Co-Principal Investigators - Joe W. Gray, PhD | Frank McCormick, PhD, FRS
Clinical Co-Principal Investigator - Hope Rugo, MD

Deregulation of receptor tyrosine kinase (RTK) signaling is now recognized as important in the genesis and progression of human epithelial cancers, including breast cancer. This knowledge has stimulated the development of a broad range of RTK pathway inhibitors as anticancer agents. Iressa (ZD-1839) and Herceptin are two examples that are now in clinical use. Unfortunately, responses to these and other RTK inhibitors vary dramatically, even between patients that over express the target receptor. We postulate that this is due, in part, to the considerable variation in RTK pathway function that occurs downstream of the receptor. We believe that aberrations that will interfere with response to upstream RTK inhibitors and/or that predict unexpected response can be detected by analysis of a collection of 60 breast cancer cell lines that carry the same spectrum of RTK pathway aberrations as found in primary breast tumors. Use of cell lines to predict inhibitor response failure is attractive because of the savings in cost and time and because the information can be obtained before early phase clinical trials begin so that it can be used to guide trial design. Thus, the central goal of this project is to test this hypothesis. Should this approach prove out, it would have broad utility for development of predictive strategies for the wealth of RTK inhibitors and other targeted therapeutics that are now under development and would substantially increase the speed and decrease the cost of agent trials. This will be accomplished in three aims.

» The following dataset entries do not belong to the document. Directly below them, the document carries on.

/-- A float instruction of form F4 whose rm field is free and whose x[10:6] is 0 (R68). -/
def floatF4 (f4 : F4) (k : FT → RM → Option Instr) : Option Instr :=
  (ofFT (xf f4.x 0 3)).bind fun ft => (ofRM (xf f4.x 3 3)).bind fun rm => k ft rm

/-- Group 0x30, floating point (R68). -/
def decodeFloat (op : Nat) (tail : Word) : Option Instr :=
  let f4 := readF4 (tail.setWidth 32)
  let f8 := readF8 tail
  match op with
  | 0x30 => floatF4 f4 fun ft rm => keep (xf f4.x 6 5 = 0) (.fadd f4.d f4.a f4.b ft rm)
  | 0x31 => floatF4 f4 fun ft rm => keep (xf f4.x 6 5 = 0) (.fsub f4.d f4.a f4.b ft rm)
  | 0x32 => floatF4 f4 fun ft rm => keep (xf f4.x 6 5 = 0) (.fmul f4.d f4.a f4.b ft rm)
  | 0x33 =>
    (ofFT (xf f8.x 0 3)).bind fun ft => (ofRM (xf f8.x 3 3)).bind fun rm =>
      keep (xf f8.x 8 28 = 0) (.fma f8.d f8.a f8.b f8.c ft rm (flag f8.x 6) (flag f8.x 7))
  | 0x34 => floatF4 f4 fun ft rm => keep (xf f4.x 6 5 = 0) (.fdiv f4.d f4.a f4.b ft rm)
  | 0x35 => floatF4 f4 fun ft rm => keep (f4.b = 0 && xf f4.x 6 5 = 0) (.fsqrt f4.d f4.a ft rm)
  | 0x36 =>
    (ofFT (xf f4.x 0 3)).bind fun ft => (ofFmnxOp (xf f4.x 6 2)).bind fun o =>
      keep (xf f4.x 3 3 = 0 && xf f4.x 8 3 = 0) (.fmnx f4.d f4.a f4.b ft o)
  | 0x37 => (ofFT (xf f4.x 0 3)).bind fun ft => keep (f4.b = 0 && xf f4.x 3 8 = 0) (.fexp2 f4.d f4.a ft)
  | 0x38 => (ofFT (xf f4.x 0 3)).bind fun ft => keep (f4.b = 0 && xf f4.x 3 8 = 0) (.flog2 f4.d f4.a ft)
  | 0x39 => (ofFT (xf f4.x 0 3)).bind fun ft => keep (f4.b = 0 && xf f4.x 3 8 = 0) (.frcp f4.d f4.a ft)
  | 0x3A => (ofFT (xf f4.x 0 3)).bind fun ft => keep (f4.b = 0 && xf f4.x 3 8 = 0) (.frsq f4.d f4.a ft)
  | 0x3B =>
    floatF4 f4 fun ft rm => (ofFmt (xf f4.x 6 4)).bind fun fmt =>
      keep (f4.b = 0) (.fcvt f4.d f4.a ft rm fmt (flag f4.x 10))
  | 0x3C =>
    floatF4 f4 fun ft rm => (ofIntWidth (xf f4.x 6 2)).bind fun iw =>
      keep (f4.b = 0 && xf f4.x 10 1 = 0) (.icvt f4.d f4.a ft rm iw (flag f4.x 8) (flag f4.x 9))
  | 0x3D =>
    (ofFT (xf f4.x 0 3)).bind fun ft => (ofFsgnOp (xf f4.x 6 2)).bind fun o =>
      keep (xf f4.x 3 3 = 0 && xf f4.x 8 3 = 0) (.fsgn f4.d f4.a f4.b ft o)
  | 0x3E => (ofFT (xf f4.x 0 3)).bind fun ft => keep (f4.b = 0 && xf f4.x 3 8 = 0) (.fclass f4.d f4.a ft)
  | 0x3F =>
    (ofFT (xf f8.x 0 3)).bind fun ft => (ofRM (xf f8.x 3 3)).bind fun rm =>
      keep (xf f8.x 6 30 = 0) (.fdot f8.d f8.a f8.b f8.c ft rm)
  | _ => none

/-- Group 0x40, memory (R69). -/
def decodeMemory (op : Nat) (tail : Word) : Option Instr :=
  let f4 := readF4 (tail.setWidth 32)
  let f8 := readF8 tail
  match op with
  | 0x40 => (readMx f8.x).bind fun m => keep (f8.c = 0) (.ld f8.d f8.a f8.b m)
  | 0x41 => (readMx f8.x).bind fun m => keep (f8.d = 0) (.st f8.a f8.b f8.c m)
  | 0x42 => (readMxFe f8.x false).bind fun m => keep (f8.c = 0) (.ldf f8.d f8.a f8.b m)
  | 0x43 => (readMxFe f8.x false).bind fun m => keep (f8.c = 0) (.lde f8.d f8.a f8.b m)
  | 0x44 => (readMxFe f8.x (flag f8.x 2)).bind fun m => keep (f8.d = 0) (.stf f8.a f8.b f8.c (flag f8.x 2) m)
  | 0x45 => keep (f4.d = 0 && f4.b = 0) (.fem f4.a (flag f4.x 0) (xf f4.x 1 10))
  | 0x46 =>
    (ofOrd (xf f8.x 3 2)).bind fun ord => (ofAtomOp (xf f8.x 8 4)).bind fun ao =>
      keep (xf f8.x 1 1 = 1 && xf f8.x 2 1 = 0 && xf f8.x 7 1 = 0)
        (.atom f8.d f8.a f8.b f8.c (flag f8.x 0) ord (xf f8.x 5 2) ao (xf f8.x 12 24))
  | 0x47 => keep (f8.c = 0 && xf f8.x 0 8 = 0) (.tld f8.d f8.a f8.b (xf f8.x 8 28))
  | 0x48 => keep (f8.c = 0 && xf f8.x 0 8 = 0) (.tst f8.d f8.a f8.b (xf f8.x 8 28))
  | 0x49 =>
    (ofOrd (xf f8.x 4 2)).bind fun ord =>
      keep (f8.b = 0 && f8.c = 0 && xf f8.x 6 2 = 0) (.ldm f8.d f8.a (xf f8.x 0 4) ord (xf f8.x 8 28))
  | 0x4A =>
    (ofOrd (xf f8.x 4 2)).bind fun ord =>
      keep (f8.d = 0 && f8.b = 0 && xf f8.x 6 2 = 0) (.stm f8.a f8.c (xf f8.x 0 4) ord (xf f8.x 8 28))
  | 0x4B =>
    if f4.d = 0 ∧ f4.b = 0 ∧ xf f4.x 3 8 = 0 then
      match (xf f4.x 0 3).toNat with
      | 0 => some (.linePref f4.a)
      | 1 => some (.lineZero f4.a)
      | 2 => some (.lineFlush f4.a)
      | 3 => some (.lineDrop f4.a)
      | 4 => some (.lineIinv f4.a)
      | _ => none
    else none
  | 0x4C =>
    keep (xf f8.d 3 4 = 0 && f8.c = 0 && xf f8.x 2 34 = 0)
      (.mprot (xf f8.d 0 3) f8.a f8.b (flag f8.x 0) (flag f8.x 1))
  | 0x4D =>
    if f4.b = 0 ∧ xf f4.x 2 9 = 0 then
      match (xf f4.x 0 2).toNat with
      | 0 => some (.xlatProbe f4.d f4.a)
      | 1 => some (.xlatInv f4.d f4.a)
      | 2 => some (.xlatInvall f4.d f4.a)
      | _ => none
    else none
  | _ => none

/-- Group 0x50, threads, migration, messages and barriers (R70). -/
def decodeThreads (op : Nat) (tail : Word) : Option Instr :=
  let f4 := readF4 (tail.setWidth 32)
  let f6 := readF6 (tail.setWidth 48)
  let f8 := readF8 tail
  match op with
  | 0x50 =>
    (readPair f8.c).bind fun p => (ofPlace (xf f8.x 34 2)).bind fun place =>
      some (.spawn f8.d f8.a f8.b p ⟨xf f8.x 0 5, xf f8.x 5 22, xf f8.x 27 4, xf f8.x 31 3, place⟩)
  | 0x51 => some .yield
  | 0x52 => keep (f4.d = 0 && f4.b = 0 && f4.x = 0) (.park f4.a)
  | 0x53 => keep (f4.d = 0 && f4.b = 0 && f4.x = 0) (.wake f4.a)
  | 0x54 =>
    if f4.d = 0 ∧ xf f4.x 1 10 = 0 then
      (if flag f4.x 0 then some (.shipSeg f4.a f4.b) else some (.shipCore f4.a f4.b))
    else none
  | 0x55 => keep (f4.d = 0 && f4.x = 0) (.cargo f4.a f4.b)
  | 0x56 => (ofSegqOp (xf f4.x 0 2)).bind fun o => keep (f4.b = 0 && xf f4.x 2 9 = 0) (.segq f4.d f4.a o)
  | 0x57 => keep (xf f8.x 16 20 = 0) (.send f8.d f8.a f8.b f8.c (xf f8.x 0 16))
  | 0x58 =>
    keep (xf f8.x 18 18 = 0) (.recv f8.d f8.a f8.b f8.c (xf f8.x 0 16) (flag f8.x 16) (flag f8.x 17))
  | 0x59 => keep (xf f4.x 2 9 = 0) (.probe f4.d f4.a f4.b (flag f4.x 0) (flag f4.x 1))
  | 0x5A => (ofScope (xf f4.x 0 4)).bind fun sc => keep (f4.b = 0 && xf f4.x 4 7 = 0) (.barr f4.d f4.a sc)
  | 0x5B => (ofScope (xf f4.x 0 4)).bind fun sc => keep (f4.d = 0 && xf f4.x 4 7 = 0) (.barw f4.a f4.b sc)
  | 0x5C =>
    (ofScope (xf f6.imm 28 4)).bind fun sc =>
      keep (f6.d = 0 && f6.x = 0 && xf f6.imm 24 4 = 0) (.barc f6.a (xf f6.imm 0 24) sc)
  | 0x5D => keep (f4.d = 0 && f4.b = 0 && f4.x = 0) (.kill f4.a)
  | 0x5E =>
    if f4.b = 0 ∧ xf f4.x 3 8 = 0 then
      match (xf f4.x 0 3).toNat with
      | 0 => some (.ctxQuery f4.d f4.a)
      | 1 => some (.ctxEvict f4.d f4.a)
      | 2 => some (.ctxReseat f4.d f4.a)
      | _ => none
    else none
  | _ => none

/-- Group 0x60, matrix, epilogue, top-k and plan (R71). -/
def decodeMatrix (op : Nat) (tail : Word) : Option Instr :=
  let f4 := readF4 (tail.setWidth 32)
  let f8 := readF8 tail
  match op with
  | 0x60 =>
    (ofFmt ((xf f8.x 0 3).setWidth 4)).bind fun fmt =>
      some (.mma f8.d f8.a f8.b f8.c
        ⟨fmt, xf f8.x 3 8, xf f8.x 11 4, xf f8.x 15 4, flag f8.x 19, flag f8.x 20, xf f8.x 21 15⟩)
  | 0x61 =>
    if f4.d = 0 ∧ f4.b = 0 ∧ xf f4.x 2 9 = 0 then
      match (xf f4.x 0 2).toNat with
      | 0 => some (.mmrLoad f4.a)
      | 1 => keep (f4.a = 0) .mmrPass
      | 2 => keep (f4.a = 0) .mmrTake
      | _ => none
    else none
  | 0x62 => keep (f4.a = 0 && f4.b = 0 && f4.x = 0) (.tzero f4.d)
  | 0x63 =>
    (ofTsclMode (xf f8.x 0 2)).bind fun m =>
      keep (xf f8.x 3 33 = 0) (.tscl f8.d f8.a f8.b f8.c m (flag f8.x 2))
  | 0x64 => (ofTactOp (xf f4.x 0 3)).bind fun o => keep (xf f4.x 3 8 = 0) (.tact f4.d f4.a f4.b o)
  | 0x65 =>
    (readPair f8.d).bind fun p => (ofFmt ((xf f8.x 0 3).setWidth 4)).bind fun fmt =>
      keep (xf f8.x 20 16 = 0) (.tcvt p f8.a f8.b f8.c fmt (flag f8.x 3) (xf f8.x 4 16))
  | 0x66 =>
    (ofTredOp (xf f4.x 1 2)).bind fun o => keep (f4.d = 0 && xf f4.x 3 8 = 0) (.tred f4.a f4.b (flag f4.x 0) o)
  | 0x67 =>
    keep (f8.c = 0 && xf f8.x 14 22 = 0)
      (.topk f8.d f8.a f8.b ⟨xf f8.x 0 3, xf f8.x 3 5, xf f8.x 8 5, flag f8.x 13⟩)
  | 0x68 => keep (f8.b = 0 && f8.c = 0 && xf f8.x 5 31 = 0) (.tkrd f8.d f8.a (xf f8.x 0 4) (flag f8.x 4))
  | 0x69 => keep (xf f8.x 12 24 = 0) (.plan f8.d f8.a f8.b f8.c (xf f8.x 0 6) (xf f8.x 6 6))
  | 0x6A => (readPair f8.c).bind fun p => keep (xf f8.x 7 29 = 0) (.bal f8.d f8.a f8.b p (xf f8.x 0 7))
  | 0x6B => keep (f8.d = 0 && f8.b = 0 && f8.c = 0 && xf f8.x 7 29 = 0) (.plnx f8.a (xf f8.x 0 7))
  | 0x6C => keep (f8.a = 0 && f8.c = 0 && xf f8.x 7 29 = 0) (.plnd f8.d f8.b (xf f8.x 0 7))
  | 0x6D => keep (f4.a = 0 && xf f4.x 1 10 = 0) (.tstat f4.d f4.b (flag f4.x 0))
  | 0x6E => (ofTringOp (xf f4.x 0 2)).bind fun o => keep (f4.d = 0 && f4.b = 0 && xf f4.x 2 9 = 0) (.tring o f4.a)
  | _ => none

/-- Group 0x70, engines, light and stroke (R72). -/
def decodeEngines (op : Nat) (tail : Word) : Option Instr :=
  let f4 := readF4 (tail.setWidth 32)
  let f6 := readF6 (tail.setWidth 48)
  let f8 := readF8 tail
  match op with
  | 0x70 => keep (xf f8.x 1 35 = 0) (.copy f8.d f8.a f8.b f8.c (flag f8.x 0))
  | 0x71 =>
    (ofCopyrOp (xf f8.x 0 2)).bind fun o =>
      keep (xf f8.x 19 17 = 0) (.copyr f8.d f8.a f8.b f8.c o (flag f8.x 2) (xf f8.x 3 16))
  | 0x72 =>
    (ofAtomOp (xf f8.x 0 4)).bind fun ao => (ofOrd (xf f8.x 4 2)).bind fun ord =>
      keep (xf f8.x 7 29 = 0) (.ratom f8.d f8.a f8.b f8.c ao ord (flag f8.x 6))
  | 0x73 =>
    (ofSize (xf f8.x 1 2)).bind fun size =>
      keep (xf f8.x 20 16 = 0) (.gath f8.d f8.a f8.b f8.c (flag f8.x 0) size (flag f8.x 3) (xf f8.x 4 16))
  | 0x74 => keep (f8.c = 0 && xf f8.x 3 33 = 0) (.lgrant f8.d f8.a f8.b (xf f8.x 0 3))
  | 0x75 => keep (f4.b = 0 && xf f4.x 1 10 = 0) (.lstat f4.d f4.a (flag f4.x 0))
  | 0x76 => keep (f8.c = 0 && xf f8.x 7 29 = 0) (.circ f8.d f8.a f8.b (xf f8.x 0 6) (flag f8.x 6))
  | 0x77 => keep (xf f8.x 21 15 = 0) (.mcast f8.d f8.a f8.b f8.c (flag f8.x 0) (xf f8.x 1 20))
  | 0x78 =>
    keep (f6.d = 0 && f6.a = 0 && f6.x = 0 && xf f6.imm 25 7 = 0)
      (.strk (xf f6.imm 0 8) (xf f6.imm 8 3) (xf f6.imm 11 7) (xf f6.imm 18 7))
  | 0x79 =>
    if f4.d = 0 ∧ f4.b = 0 ∧ xf f4.x 4 7 = 0 then
      let size : BitVec 3 := xf f4.x 0 3
      some (if !flag f4.x 3 then .ringJoin f4.a size else if size = 0 then .ringDissolve f4.a else .ringDissolveSized f4.a size)
    else none
  | _ => none

/-- The instruction of an opcode and its tail, zero-extended to 64 bits; nothing where a field holds a reserved value (R62 check
3) or the opcode is reserved (R73). -/
def decodeInstr (op : BitVec 7) (tail : Word) : Option Instr :=
  let n := op.toNat
  let i :=
    if n < 0x10 then decodeControl n tail
    else if n < 0x20 then decodeInteger n tail
    else if n < 0x30 then decodePacked n tail
    else if n < 0x40 then decodeFloat n tail
    else if n < 0x50 then decodeMemory n tail
    else if n < 0x60 then decodeThreads n tail
    else if n < 0x70 then decodeMatrix n tail
    else decodeEngines n tail
  i.bind fun i => keep i.wellFormed i

/-! ### Lines (R55 to R57) -/

/-- Byte n of a line, 0 beyond it. -/
def lineByte (line : List Byte) (n : Nat) : Byte := line.getD n 0

/-- The little-endian value of n bytes from a place in a line (R55, R56). -/
def lineLE (line : List Byte) (at_ : Nat) : Nat → Nat
  | 0 => 0
  | n + 1 => (lineByte line at_).toNat + 256 * lineLE line (at_ + 1) n

/-- Head h of a line (R55). -/
def lineHead (line : List Byte) (h : Nat) : BitVec 16 := BitVec.ofNat 16 (lineLE line (2 * h) 2)

/-- The opcode of a head, bits [14:8] (R55). -/
def headOp (head : BitVec 16) : BitVec 7 := xf head 8 7

/-- The L bit of a head (R55). -/
def headLast (head : BitVec 16) : Bool := head.getLsbD 15

/-- The guard truth table of a head, bits [7:0] (R55). -/
def headTT (head : BitVec 16) : BitVec 8 := xf head 0 8

/-- What stands at a head index of a line (R57, R58). -/
inductive HeadRead where
  /-- a well-formed head with its tail -/
  | found (head : BitVec 16) (tail : Word)
  /-- the first head that is not well formed -/
  | malformed (head : BitVec 16)
  /-- a place beyond the line's heads, or beyond the first that is not well formed -/
  | absent
  deriving DecidableEq, Repr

1. Biological responses and molecular profiles will be measured before and during treatment with Iressa and Herceptin for 60 breast cancer cell lines and analyzed to identify aberrations that interfere with Herceptin- or Iressa-induced changes in mitotic index, motility, growth rate, and/or apoptotic rate.

    

2. Molecular predictors of response developed in Aim 1 will be tested in vitro by modulating the expression of RTK pathway genes predicted to influence response to Herceptin and/or Iressa and in vivo by examining biological and clinical responses of human breast cancer xenografts.

    

3. Predictors of response will be tested in 200 patients treated with Herceptin as a single agent and, if successful, in ~1400 samples from patients enrolled in the NSABP B-31 trial in which samples are being collected from 2700 patients treated with chemotherapy +/-Herceptin. Predictors of response to Iressa will be tested in 40 patients treated with Iressa as a single agent.